*** Opening of DATA SHOWN ***

-- ==== Sys2Proof/Syntax.lean ====
section
/-! DEFINITION. The commands of spec/opcode_table.json with their operands: one constructor per row. -/

namespace Sys2Proof

/-- What a Shesor command datagram's header carries (R366): session, sequence number, priority, context; and with it the
source address, the arrival-to-dispatch time in ns, how many priority 0 commands were undispatched (R372), and whether it
arrived together with a command of another source (R276). -/
structure Hdr where
  session : Nat := 0
  seq : Nat := 1
  prio : Nat := 0
  ctx : Nat := 0
  src : Nat := 0
  lat : Nat := 0
  p0 : Nat := 0
  tie : Bool := false
  deriving DecidableEq, Repr

/-- A buffer reference (R363). -/
structure BufRef where
  qp : Nat := 0
  rkey : Nat := 0
  addr : Nat := 0
  len : Nat := 0
  deriving DecidableEq, Repr

/-- The payload of NET_CONFIG (R368): IPv4, IPv6, prefix length, allow-list. -/
structure NetCfg where
  ipv4 : Nat := 0
  ipv6 : Nat := 0
  pfx : Nat := 0
  allow : List Nat := []
  deriving DecidableEq, Repr

/-- The payload of QP_CONNECT (R368). -/
structure QpCfg where
  pmtu : Nat := 0
  retry : Nat := 0
  rnr : Nat := 0
  rqpn : Nat := 0
  gid : Nat := 0
  sqPsn : Nat := 0
  rqPsn : Nat := 0
  deriving DecidableEq, Repr

/-- The payload of RESTORE (R368): source twin or image, which options it sets, and the buffers. -/
structure RestoreArgs where
  twin : Bool := false
  setJournal : Option Bool := none
  image : BufRef := {}
  plan : Option BufRef := none
  table : Option BufRef := none
  deriving DecidableEq, Repr

/-- The payload of a command, as a datagram or a ring entry carries it (R368). -/
inductive HostCmd where
  | open_
  | close
  | regRead (addr count : Nat)
  | regWrite (addr : Nat) (ws : List Word)
  | netConfig (c : NetCfg)
  | qpConnect (qp : Nat) (c : QpCfg)
  | qpDestroy (qp : Nat)
  | ringConfig (ring prio qp : Nat) (enable : Bool)
  | create (journal : Bool) (seed : Option (BitVec 64))
  | loadPlan (plan table : BufRef)
  | setSeed (seed : BitVec 64)
  | activate (table : Option BufRef)
  | deactivate
  | switch (outs : List Nat) (incoming : Nat) (table : Option BufRef)
  | resume
  | export_ (b : BufRef)
  | restore (r : RestoreArgs)
  | exportKj7 (b : BufRef)
  | destroy
  | admit_ (off len : Nat)
  | eval (evalno : Nat) (take : Bool) (off len : Nat)
  | setWindow (b : BufRef)
  | selfTest (unit : Nat) (force : Bool)
  | pair (twin links : Nat) (table : BufRef)
  | probeLoad (b : BufRef)
  | fwUpdate (b : BufRef)
  | attest (nonce : List Byte)
  | cert
  | unpair
  | telemConfig (stream mode : Nat) (b : BufRef)
  | reserved (opcode : Nat)
  deriving DecidableEq, Repr

/-- One entry of a command ring: sequence number and context of its header, payload length, the command (R369). -/
structure RingEntry where
  seq : Nat := 0
  ctx : Nat := 0
  len : Nat := 0
  cmd : HostCmd := .cert
  deriving DecidableEq, Repr

/-- A work order's header as the Scribe rewrote it (R264, R265): context, member slot, layer, phase, the tread it runs at,
half of a split step, replica position, plan pegs (0xFFFF none), rounding attribute, template index, instance ordinal within the
template (R296). -/
structure WoHdr where
  ctx : Nat := 0
  hall : Nat := 0
  aisle : Nat := 0
  slot : Nat := 0
  layer : Nat := 0xFFFF
  phase : Nat := 4
  tread : Nat := 0
  half : Nat := 0
  pos : Nat := 0
  waitPeg : Nat := 0xFFFF
  donePeg : Nat := 0xFFFF
  rnd : Nat := 0
  template : Nat := 0
  inst : Nat := 0
  deriving DecidableEq, Repr

/-- Body of a matrix tile (R266). -/
structure MtArgs where
  w : Nat
  wFmt : Nat
  a : Nat
  aFmt : Nat
  y : Nat
  yFmt : Nat
  bay : Nat := 0
  run : Nat := 0
  plumb : Bool := false
  int32 : Bool := false
  fp32Out : Bool := false
  m0 : Nat := 0
  n0 : Nat := 0
  k0 : Nat := 0
  m : Nat := 1
  n : Nat := 1
  k : Nat := 1
  deriving DecidableEq, Repr

/-- Body of an element-wise work order (R266). -/
structure EwArgs where
  outFmt : Nat
  in0 : Nat
  in1 : Nat := 0xFFFFFF
  in2 : Nat := 0xFFFFFF
  out : Nat
  aux : Nat := 0xFFFFFF
  p0 : Nat := 0
  p1 : Nat := 0
  rowLen : Nat := 1
  start : Nat := 0
  count : Nat := 1
  deriving DecidableEq, Repr

/-- Body of a reduction (R266). -/
structure RdArgs where
  outFmt : Nat
  in0 : Nat
  in1 : Nat := 0xFFFFFF
  out : Nat
  axis : Nat := 0
  start : Nat := 0
  count : Nat := 1
  deriving DecidableEq, Repr

/-- Body of a movement (R266): TID 0xFF_FFFF names the transfer window. -/
structure MvArgs where
  src : Nat
  dst : Nat
  srcOff : Nat := 0
  dstOff : Nat := 0
  len : Nat := 0
  deriving DecidableEq, Repr

/-- The MX option of a movement (R266): element code and block size code. -/
structure MxArgs where
  elem : Nat
  block : Nat := 2
  deriving DecidableEq, Repr

/-- Body of a peg operation (R266): plan peg, device (0xFFFF local), arrive count or target. -/
structure PegArgs where
  peg : Nat
  device : Nat := 0xFFFF
  value : Nat := 0
  deriving DecidableEq, Repr

/-- The tests of a hall's wake (R177, R397): its update engine's, and the galleries whose joiner failed. -/
structure WakeTests where
  engineOk : Bool := true
  bad : List Nat := []
  deriving DecidableEq, Repr

/-- A bay of an aisle: physical gallery, and 0 F, 1 X, 2 W (R6, R9). -/
structure BayOf where
  gallery : Nat
  bay : Nat
  deriving DecidableEq, Repr

/-- How the self-test of a hall-edge engine ended; `failKat`: on its known-answer test (R177, R310). -/
inductive EngineResult where
  | pass
  | fail
  | failKat
  deriving DecidableEq, Repr

/-- Body of an evaluation pass (R266). -/
structure EvArgs where
  evalno : Nat := 0
  take : Bool := false
  input : Nat := 0xFFFFFF
  report : Nat := 0xFFFFFF
  lfirst : Nat := 0
  llast : Nat := 0
  deriving DecidableEq, Repr

/-- Body of a simulation kernel (R266). -/
structure SkArgs where
  prec : Nat
  s : Nat := 0
  a : Nat
  b : Nat
  c : Nat
  m0 : Nat := 0
  n0 : Nat := 0
  m : Nat := 1
  n : Nat := 1
  k : Nat := 1
  deriving DecidableEq, Repr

*** Close of DATA SHOWN ***

- [TASK] List, from the entries above, every line in which the word "image" shows up.

- [OUTPUT]
/-- The payload of RESTORE (R368): source twin or image, which options it sets, and the buffers. -/
  image : BufRef := {}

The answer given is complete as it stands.